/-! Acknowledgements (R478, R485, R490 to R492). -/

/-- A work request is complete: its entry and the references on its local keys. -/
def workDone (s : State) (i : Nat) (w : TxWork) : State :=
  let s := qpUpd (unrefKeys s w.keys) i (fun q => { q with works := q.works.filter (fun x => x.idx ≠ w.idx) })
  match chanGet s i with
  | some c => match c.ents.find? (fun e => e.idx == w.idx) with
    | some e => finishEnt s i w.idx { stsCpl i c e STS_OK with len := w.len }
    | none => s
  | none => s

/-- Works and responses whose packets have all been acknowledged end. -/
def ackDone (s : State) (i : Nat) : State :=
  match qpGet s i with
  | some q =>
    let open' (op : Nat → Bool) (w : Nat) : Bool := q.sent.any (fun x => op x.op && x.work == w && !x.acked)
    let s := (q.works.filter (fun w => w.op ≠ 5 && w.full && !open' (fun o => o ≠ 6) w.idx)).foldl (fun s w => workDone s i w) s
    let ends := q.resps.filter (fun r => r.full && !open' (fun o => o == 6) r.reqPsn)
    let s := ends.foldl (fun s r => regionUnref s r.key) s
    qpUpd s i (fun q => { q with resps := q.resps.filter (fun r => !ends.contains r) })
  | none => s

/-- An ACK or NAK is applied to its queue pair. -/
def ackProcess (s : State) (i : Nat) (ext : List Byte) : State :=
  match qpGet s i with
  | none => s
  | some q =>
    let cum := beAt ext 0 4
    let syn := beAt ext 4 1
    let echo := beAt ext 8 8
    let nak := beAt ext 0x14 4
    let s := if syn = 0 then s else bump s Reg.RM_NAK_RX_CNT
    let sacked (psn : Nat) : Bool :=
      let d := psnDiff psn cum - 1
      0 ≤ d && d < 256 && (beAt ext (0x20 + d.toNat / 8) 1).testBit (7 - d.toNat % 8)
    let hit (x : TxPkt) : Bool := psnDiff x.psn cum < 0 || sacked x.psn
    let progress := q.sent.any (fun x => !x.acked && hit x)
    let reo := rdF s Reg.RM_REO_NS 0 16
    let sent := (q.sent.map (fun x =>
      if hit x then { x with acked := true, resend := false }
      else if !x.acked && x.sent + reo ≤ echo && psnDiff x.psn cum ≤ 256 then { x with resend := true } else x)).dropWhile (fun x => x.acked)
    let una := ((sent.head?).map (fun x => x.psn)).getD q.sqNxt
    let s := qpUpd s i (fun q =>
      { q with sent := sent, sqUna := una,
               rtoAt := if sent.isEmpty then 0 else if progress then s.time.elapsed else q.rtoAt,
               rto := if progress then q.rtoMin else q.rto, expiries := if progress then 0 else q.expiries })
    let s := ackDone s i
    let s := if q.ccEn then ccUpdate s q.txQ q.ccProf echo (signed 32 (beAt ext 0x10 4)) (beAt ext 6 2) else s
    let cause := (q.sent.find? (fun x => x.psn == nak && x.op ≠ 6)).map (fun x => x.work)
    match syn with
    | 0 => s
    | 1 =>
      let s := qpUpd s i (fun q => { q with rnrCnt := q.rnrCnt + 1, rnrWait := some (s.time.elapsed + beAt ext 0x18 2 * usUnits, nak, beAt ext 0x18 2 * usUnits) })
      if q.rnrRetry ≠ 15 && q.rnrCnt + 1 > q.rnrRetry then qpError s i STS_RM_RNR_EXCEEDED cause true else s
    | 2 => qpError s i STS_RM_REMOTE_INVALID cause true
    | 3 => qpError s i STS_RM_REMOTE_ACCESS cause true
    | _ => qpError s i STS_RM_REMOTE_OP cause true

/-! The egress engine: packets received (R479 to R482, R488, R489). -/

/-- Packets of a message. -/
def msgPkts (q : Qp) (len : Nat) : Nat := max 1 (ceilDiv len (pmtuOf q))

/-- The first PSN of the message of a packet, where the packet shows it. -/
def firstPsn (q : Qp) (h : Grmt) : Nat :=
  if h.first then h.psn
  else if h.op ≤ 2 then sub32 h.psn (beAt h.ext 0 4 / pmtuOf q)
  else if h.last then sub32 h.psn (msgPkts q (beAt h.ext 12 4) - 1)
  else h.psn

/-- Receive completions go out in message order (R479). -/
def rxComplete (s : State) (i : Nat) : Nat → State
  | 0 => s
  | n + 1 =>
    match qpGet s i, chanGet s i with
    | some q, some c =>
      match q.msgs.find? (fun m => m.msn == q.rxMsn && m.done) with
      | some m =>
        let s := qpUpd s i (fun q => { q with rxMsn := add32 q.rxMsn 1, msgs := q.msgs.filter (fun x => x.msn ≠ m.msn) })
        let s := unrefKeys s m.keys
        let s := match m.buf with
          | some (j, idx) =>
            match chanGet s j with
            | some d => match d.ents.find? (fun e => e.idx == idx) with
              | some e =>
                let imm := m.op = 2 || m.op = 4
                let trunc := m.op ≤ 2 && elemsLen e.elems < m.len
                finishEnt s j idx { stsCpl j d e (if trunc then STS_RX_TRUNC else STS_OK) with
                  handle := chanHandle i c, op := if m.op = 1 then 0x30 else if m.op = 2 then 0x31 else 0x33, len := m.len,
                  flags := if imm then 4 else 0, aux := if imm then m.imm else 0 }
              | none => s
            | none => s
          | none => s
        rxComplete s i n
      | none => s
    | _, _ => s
——————————
• [DESCRIPTION OF THE TASK]: What you return must be the entries, given again word for word.

• [SOLVED EXERCISE]:
/-! Acknowledgements (R478, R485, R490 to R492). -/

/-- A work request is complete: its entry and the references on its local keys. -/
def workDone (s : State) (i : Nat) (w : TxWork) : State :=
  let s := qpUpd (unrefKeys s w.keys) i (fun q => { q with works := q.works.filter (fun x => x.idx ≠ w.idx) })
  match chanGet s i with
  | some c => match c.ents.find? (fun e => e.idx == w.idx) with
    | some e => finishEnt s i w.idx { stsCpl i c e STS_OK with len := w.len }
    | none => s
  | none => s

/-- Works and responses whose packets have all been acknowledged end. -/
def ackDone (s : State) (i : Nat) : State :=
  match qpGet s i with
  | some q =>
    let open' (op : Nat → Bool) (w : Nat) : Bool := q.sent.any (fun x => op x.op && x.work == w && !x.acked)
    let s := (q.works.filter (fun w => w.op ≠ 5 && w.full && !open' (fun o => o ≠ 6) w.idx)).foldl (fun s w => workDone s i w) s
    let ends := q.resps.filter (fun r => r.full && !open' (fun o => o == 6) r.reqPsn)
    let s := ends.foldl (fun s r => regionUnref s r.key) s
    qpUpd s i (fun q => { q with resps := q.resps.filter (fun r => !ends.contains r) })
  | none => s

/-- An ACK or NAK is applied to its queue pair. -/
def ackProcess (s : State) (i : Nat) (ext : List Byte) : State :=
  match qpGet s i with
  | none => s
  | some q =>
    let cum := beAt ext 0 4
    let syn := beAt ext 4 1
    let echo := beAt ext 8 8
    let nak := beAt ext 0x14 4
    let s := if syn = 0 then s else bump s Reg.RM_NAK_RX_CNT
    let sacked (psn : Nat) : Bool :=
      let d := psnDiff psn cum - 1
      0 ≤ d && d < 256 && (beAt ext (0x20 + d.toNat / 8) 1).testBit (7 - d.toNat % 8)
    let hit (x : TxPkt) : Bool := psnDiff x.psn cum < 0 || sacked x.psn
    let progress := q.sent.any (fun x => !x.acked && hit x)
    let reo := rdF s Reg.RM_REO_NS 0 16
    let sent := (q.sent.map (fun x =>
      if hit x then { x with acked := true, resend := false }
      else if !x.acked && x.sent + reo ≤ echo && psnDiff x.psn cum ≤ 256 then { x with resend := true } else x)).dropWhile (fun x => x.acked)
    let una := ((sent.head?).map (fun x => x.psn)).getD q.sqNxt
    let s := qpUpd s i (fun q =>
      { q with sent := sent, sqUna := una,
               rtoAt := if sent.isEmpty then 0 else if progress then s.time.elapsed else q.rtoAt,
               rto := if progress then q.rtoMin else q.rto, expiries := if progress then 0 else q.expiries })
    let s := ackDone s i
    let s := if q.ccEn then ccUpdate s q.txQ q.ccProf echo (signed 32 (beAt ext 0x10 4)) (beAt ext 6 2) else s
    let cause := (q.sent.find? (fun x => x.psn == nak && x.op ≠ 6)).map (fun x => x.work)
    match syn with
    | 0 => s
    | 1 =>
      let s := qpUpd s i (fun q => { q with rnrCnt := q.rnrCnt + 1, rnrWait := some (s.time.elapsed + beAt ext 0x18 2 * usUnits, nak, beAt ext 0x18 2 * usUnits) })
      if q.rnrRetry ≠ 15 && q.rnrCnt + 1 > q.rnrRetry then qpError s i STS_RM_RNR_EXCEEDED cause true else s
    | 2 => qpError s i STS_RM_REMOTE_INVALID cause true
    | 3 => qpError s i STS_RM_REMOTE_ACCESS cause true
    | _ => qpError s i STS_RM_REMOTE_OP cause true

/-! The egress engine: packets received (R479 to R482, R488, R489). -/

/-- Packets of a message. -/
def msgPkts (q : Qp) (len : Nat) : Nat := max 1 (ceilDiv len (pmtuOf q))

/-- The first PSN of the message of a packet, where the packet shows it. -/
def firstPsn (q : Qp) (h : Grmt) : Nat :=
  if h.first then h.psn
  else if h.op ≤ 2 then sub32 h.psn (beAt h.ext 0 4 / pmtuOf q)
  else if h.last then sub32 h.psn (msgPkts q (beAt h.ext 12 4) - 1)
  else h.psn

/-- Receive completions go out in message order (R479). -/
def rxComplete (s : State) (i : Nat) : Nat → State
  | 0 => s
  | n + 1 =>
    match qpGet s i, chanGet s i with
    | some q, some c =>
      match q.msgs.find? (fun m => m.msn == q.rxMsn && m.done) with
      | some m =>
        let s := qpUpd s i (fun q => { q with rxMsn := add32 q.rxMsn 1, msgs := q.msgs.filter (fun x => x.msn ≠ m.msn) })
        let s := unrefKeys s m.keys
        let s := match m.buf with
          | some (j, idx) =>
            match chanGet s j with
            | some d => match d.ents.find? (fun e => e.idx == idx) with
              | some e =>
                let imm := m.op = 2 || m.op = 4
                let trunc := m.op ≤ 2 && elemsLen e.elems < m.len
                finishEnt s j idx { stsCpl j d e (if trunc then STS_RX_TRUNC else STS_OK) with
                  handle := chanHandle i c, op := if m.op = 1 then 0x30 else if m.op = 2 then 0x31 else 0x33, len := m.len,
                  flags := if imm then 4 else 0, aux := if imm then m.imm else 0 }
              | none => s
            | none => s
          | none => s
        rxComplete s i n
      | none => s
    | _, _ => s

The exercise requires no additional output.